Saved data entries
============

-- ==== Sys2Proof/Machine/RelaySend.lean ====
section
/-! DEFINITION. The Gradient Relay's sender side (R283, R284, R288, R293, R306, R307), the rebuild channel
(R402 to R406), and the commands of both engines. -/

namespace Sys2Proof.Machine

/-! ### Staging (R283, R284) -/

def sSource (b : Bytes) : Nat := fieldAt b 10 1
def sSparse (b : Bytes) : Bool := bit (fieldAt b 11 1) 1
def sSub (b : Bytes) : Bool := bit (fieldAt b 11 1) 0
def sDev (b : Bytes) : Nat := fieldAt b 12 2 % 4096
def sFirst (b : Bytes) : Nat := fieldAt b 14 1
def sCount (b : Bytes) : Nat := fieldAt b 15 1 + 1
def sMaddr (b : Bytes) : Nat := fieldAt b 16 8
def sXaddr (b : Bytes) : Nat := fieldAt b 24 8
def sCaddr (b : Bytes) : Nat := fieldAt b 32 8

/-- R290: the check of a SEND. -/
def sendCheck (e : Nat) (b : Bytes) : Nat :=
  if commonBad e b ∨ 4 ≤ fieldAt b 11 1 ∨ 4096 ≤ fieldAt b 12 2 ∨ 64 ≤ sFirst b ∨ 64 ≤ fieldAt b 15 1
      ∨ 2 ^ 44 ≤ sMaddr b ∨ 2 ^ 44 ≤ sXaddr b ∨ 2 ^ 44 ≤ sCaddr b ∨ (¬ sSparse b ∧ sCaddr b ≠ 0)
      ∨ fieldAt b 40 16 ≠ 0 ∨ 63 < sFirst b + fieldAt b 15 1 then 0x09
  else if sMaddr b % 64 ≠ 0 ∨ sXaddr b % 64 ≠ 0 ∨ sCaddr b % 64 ≠ 0 ∨ eComp b % 8 ≠ 0 then 0x0A
  else 0

/-- The indices of a row's pairs strictly ascend and their upper bits are zero (R283). -/
def pairsOk : Option Nat → Bytes → Bool
  | last, i :: _ :: ps =>
    decide (i.toNat < 64) && (match last with | none => true | some l => decide (l < i.toNat)) && pairsOk (some i.toNat) ps
  | _, _ => true

/-- R284: the payload of the sparse rows in `mask`, and whether a row was malformed. -/
def sparseRows (mask : Nat) (xs counts : Bytes) : Bytes → List Nat → Bytes × Bool
  | _, [] => ([], false)
  | ps, r :: rs =>
    let c := fieldAt counts r 1
    let mine := bytesAt ps 0 (2 * c)
    let (rest, bad) := sparseRows mask xs counts (ps.drop (2 * c)) rs
    if ¬ bit mask r then (rest, bad)
    else if 64 < c ∨ ¬ pairsOk none mine then ([0xFF, 0] ++ rest, true)
    else (toLE (fieldAt xs r 1) 1 ++ toLE c 1 ++ mine ++ rest, bad)

/-- The payload of the dense rows in `mask`. -/
def denseRows (mask : Nat) (xs ms : Bytes) : Bytes :=
  ((maskBits mask).map (fun r => bytesAt xs r 1 ++ bytesAt ms (64 * r) 64)).flatten

/-- The sum of bytes. -/
def byteSum (bs : Bytes) : Nat := (bs.map (·.toNat)).sum

/-- R283, R292: the rows in `mask` of the j-th tile of a SEND read from staging: `none` while a read stalls;
else the status, the CONTRIB and whether a row was malformed. -/
def stageTile (s : State) (e : Nat) (x : RSend) (j mask : Nat) : State × Option (Nat × Bytes × Bool) :=
  let b := x.entry
  let key (p : Nat) : Nat := engKey 7 e (x.id * 512 + j * 8 + p)
  let head := rlyHead 1 (selfDev s) (sSource b) (b01 (sSub b)) (b01 (sSparse b)) (sFirst b + j) (eStep b) (eTag b) mask
  match ltaRead s (key 0) (sXaddr b + 64 * j) 64 with
  | (s, none) => (s, none)
  | (s, some (st, xs)) =>
    if st ≠ 0 then (s, some (st, [], false))
    else if ¬ sSparse b then
      match ltaRead s (key 1) (sMaddr b + 4096 * j) 4096 with
      | (s, none) => (s, none)
      | (s, some (st, ms)) => (s, some (st, head ++ denseRows mask xs ms, false))
    else
      match ltaRead s (key 1) (sCaddr b) (64 * (j + 1)) with
      | (s, none) => (s, none)
      | (s, some (st, cs)) =>
        if st ≠ 0 then (s, some (st, [], false))
        else
          let mine := bytesAt cs (64 * j) 64
          match ltaRead s (key 2) (sMaddr b + 2 * byteSum (bytesAt cs 0 (64 * j))) (2 * byteSum mine) with
          | (s, none) => (s, none)
          | (s, some (st, ps)) =>
            let (rows, bad) := sparseRows mask xs mine ps (countUp 0 64)
            (s, some (st, head ++ rows, bad))

/-! ### SENDs in progress -/

def setSend (s : State) (e : Nat) (x : RSend) : State :=
  let v := rlyOf s e
  setRly s e { v with sends := v.sends.map (fun y => if y.id = x.id then x else y) }

/-- A part ends; one that has ended keeps its status. -/
def endPart (l : List (Option Nat)) (j st : Nat) : List (Option Nat) :=
  match l[j]? with
  | some none => l.set j (some st)
  | _ => l

/-- A CONTRIB given to the fabric. -/
def sendContrib (s : State) (e : Nat) (dev : Nat) (r : Bytes) : State :=
  bumpStat (send s (relayMsg s dev 0x01 r)) (Csr.RLY_TX_BYTES e) r.length (some rlyIdx)

/-- R293, R306: records whose rows are still to be read are read and sent. -/
def runRecs (e : Nat) : State → RSend → List CRec → List CRec → State
  | s, x, done, [] => setSend s e { x with recs := done }
  | s, x, done, r :: rs =>
    if r.bytes.isSome then runRecs e s x (done ++ [r]) rs
    else
      match stageTile s e x r.tile r.mask with
      | (s, none) => runRecs e s x (done ++ [r]) rs
      | (s, some (st, b, bad)) =>
        if st ≠ 0 then runRecs e s { x with parts := endPart x.parts r.tile st } done rs
        else
          let x := if bad then { x with bad := (x.bad ++ [r.tile]).eraseDups } else x
          runRecs e (sendContrib s e (sDev x.entry) b) x (done ++ [{ r with bytes := some b, sends := 1 }]) rs

/-- R306: a SEND completes; its bucket status is reported when it is known. -/
def completeSend (s : State) (e : Nat) (x : RSend) : State :=
  let v := rlyOf s e
  let s := setRly s e { v with sends := v.sends.filter (fun y => y.id ≠ x.id) }
  rlyFinish s e x.entry (partReport (x.parts.map (fun p => p.getD 0x0E))) x.notTaken x.bstat false

/-- R306: a SEND whose parts have ended and whose bucket is settled completes. -/
def checkSend (e : Nat) (s : State) (x : RSend) : State :=
  if x.parts.all (·.isSome) ∧ (x.bstat.isSome ∨ x.parts.all (· ≠ some 0)) then completeSend s e x else s

/-! ### What an engine does on its own after any of its commands -/

/-- R404: the next hop of an XPART record. -/
def xpartTo (r : Bytes) : Nat :=
  let w := fieldAt r 0 4
  if bits w 15 12 ≤ bits w 11 8 then bits (fieldAt r (16 + 8 * bits w 15 12) 8) 37 26 else bits w 27 16

/-- R403: the record of a sector. -/
def xpartRec (orig token sector : Nat) (con : List (Nat × Nat)) (data : Bytes) : Bytes :=
  toLE (6 <<< 28 + orig <<< 16 + (con.length - 1) <<< 8) 4 ++ toLE token 4 ++ toLE sector 1 ++ toLE 0 7
    ++ bytesAt ((con.map (fun c => toLE (c.1 <<< 26 + c.2) 8)).flatten) 0 120 ++ toLE 0 24 ++ bytesAt data 0 4096

/-- R404, R405: a sector sent from contributor 0 under a fresh TOKEN, whose bit 0 names the engine. -/
def sendSector (s : State) (e : Nat) (x : RbEnt) (k sends : Nat) : State :=
  let v := rlyOf s e
  let tok := (2 * v.next + e) % 2 ^ 32
  let s := setRly s e { v with next := v.next + 1, xouts := v.xouts ++ [⟨x.id, k, tok, sends⟩] }
  let r := xpartRec (selfDev s) tok k x.con []
  send s (relayMsg s (xpartTo r) 0x01 r)
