-- ==== Sys2Proof/Machine/Fabric.lean ====
section
/-! DEFINITION. The fabric common block (R358 to R371, R376 to R380): routing and drops, tags and responses, relay
messages, source routes, the mailbox and the push queue, the bank switch, and the journal operations (R415). -/

namespace Sys2Proof.Machine

/-- The FABC is clocked and out of reset. -/
def fabcUp (s : State) : Bool := awake s && !inResetBit s 38

/-- R367: the active bank's entry for a destination. -/
def routeEntry (s : State) (d : Nat) : Nat := rd s (Csr.FABC_ROUTE (pgBank s) (d % 4096))

/-- R367, R422: the message's destination is this module. -/
def forSelf (s : State) (m : FabMsg) : Bool := flag s Csr.FABC_SELF 31 && decide (m.dst = fld s Csr.FABC_SELF 11 0)

/-- R359: the virtual channel of a type. -/
def vcOf (mtype : Nat) : Nat := if mtype ≤ 2 then 0 else if mtype ≤ 4 then 1 else if mtype = 5 then 2 else 3

/-- R369: the link is a dateline. -/
def dateline (s : State) (l : Nat) : Bool := flag s (Csr.FAB_PORT_CFG (l / 2)) (2 + l % 2)

/-- R348: the link is UP. -/
def linkUp (s : State) (l : Nat) : Bool := decide ((linkOf s l).st = .up)

/-- R369: the class of a message that leaves on a link. -/
def outClass (s : State) (c l : Nat) : Nat := if c = 1 ∨ dateline s l then 1 else 0

/-- The candidate links of an entry. -/
def candidates (e : Nat) : List Nat := (countUp 0 24).filter (fun l => bit e l)

/-- R368: the eligible links of an entry for class c. -/
def eligible (s : State) (e c : Nat) : List Nat :=
  (candidates e).filter (fun l => linkUp s l && !(decide (c = 1) && dateline s l))

/-- R368: of the eligible links, the one with the most credit, ties to the lower number. -/
def mostCredit (s : State) (vc c : Nat) : List Nat → Option Nat
  | [] => none
  | l :: ls =>
    match mostCredit s vc c ls with
    | none => some l
    | some k =>
      if linkCredit (linkOf s l) (2 * vc + outClass s c l) < linkCredit (linkOf s k) (2 * vc + outClass s c k) then some k
      else some l

/-- R368: the link a message leaves on. -/
def chooseLink (s : State) (m : FabMsg) (c : Nat) (ls : List Nat) : Option Nat :=
  if m.mtype = 5 ∧ m.sub = 2 then ls[(bits (fieldAt m.payload 12 4) 5 0 + m.dst) % ls.length]?
  else mostCredit s (vcOf m.mtype) c ls

/-- R359, R370: a message that is dropped with reason FORMAT. A request with a non-zero SUB is answered at its
target (R361). -/
def formatBad (m : FabMsg) : Bool :=
  decide (m.mtype = 0) || decide (6 < m.mtype) || (decide (m.mtype = 3 ∨ m.mtype = 4) && decide (m.sub ≠ 0))
    || (decide (m.mtype = 5) && (decide (m.sub = 0) || decide (3 < m.sub)))
    || (decide (m.mtype = 6) && (decide (m.sub = 0) || decide (6 < m.sub)))
    || (m.sr && decide (m.mtype ≠ 6))
    || (decide (m.mtype = 6) && decide (m.sub ≤ 2) && decide (m.hops ≠ 0))

/-- What becomes of a routed message. -/
inductive Fate where
  | here
  | drop (reason : Nat)
  | via (l c : Nat)
  deriving DecidableEq, Repr

/-- R367 to R370: the fate of a message that is not source-routed, in class c. `arrived`: it came over a link. -/
def routeFate (s : State) (m : FabMsg) (c : Nat) (arrived : Bool) : Fate :=
  if formatBad m then .drop 0x05
  else if forSelf s m then
    if arrived && !bit (routeEntry s m.src) 30 then .drop 0x03 else .here
  else if fld s Csr.FABC_CFG 3 0 < m.hops + 1 then .drop 0x01
  else
    let e := routeEntry s m.dst
    if !bit e 31 then .drop 0x02
    else if decide (c = 1) && !(candidates e).isEmpty && (candidates e).all (dateline s) then .drop 0x04
    else
      match chooseLink s m c (eligible s e c) with
      | none => .drop 0x02
      | some l => .via l (outClass s c l)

============

- **WORK REQUIRED**:
Transcribe the entries above word for word, from the first line through the line containing "1 then 0x09", and nothing else.

- **RESPONSE FOR THIS EXERCISE**:
-- ==== Sys2Proof/Machine/RelaySend.lean ====
section
/-! DEFINITION. The Gradient Relay's sender side (R283, R284, R288, R293, R306, R307), the rebuild channel
(R402 to R406), and the commands of both engines. -/

namespace Sys2Proof.Machine

/-! ### Staging (R283, R284) -/

def sSource (b : Bytes) : Nat := fieldAt b 10 1
def sSparse (b : Bytes) : Bool := bit (fieldAt b 11 1) 1
def sSub (b : Bytes) : Bool := bit (fieldAt b 11 1) 0
def sDev (b : Bytes) : Nat := fieldAt b 12 2 % 4096
def sFirst (b : Bytes) : Nat := fieldAt b 14 1
def sCount (b : Bytes) : Nat := fieldAt b 15 1 + 1
def sMaddr (b : Bytes) : Nat := fieldAt b 16 8
def sXaddr (b : Bytes) : Nat := fieldAt b 24 8
def sCaddr (b : Bytes) : Nat := fieldAt b 32 8

/-- R290: the check of a SEND. -/
def sendCheck (e : Nat) (b : Bytes) : Nat :=
  if commonBad e b ∨ 4 ≤ fieldAt b 11 1 ∨ 4096 ≤ fieldAt b 12 2 ∨ 64 ≤ sFirst b ∨ 64 ≤ fieldAt b 15 1
      ∨ 2 ^ 44 ≤ sMaddr b ∨ 2 ^ 44 ≤ sXaddr b ∨ 2 ^ 44 ≤ sCaddr b ∨ (¬ sSparse b ∧ sCaddr b ≠ 0)
      ∨ fieldAt b 40 16 ≠ 0 ∨ 63 < sFirst b + fieldAt b 15 1 then 0x09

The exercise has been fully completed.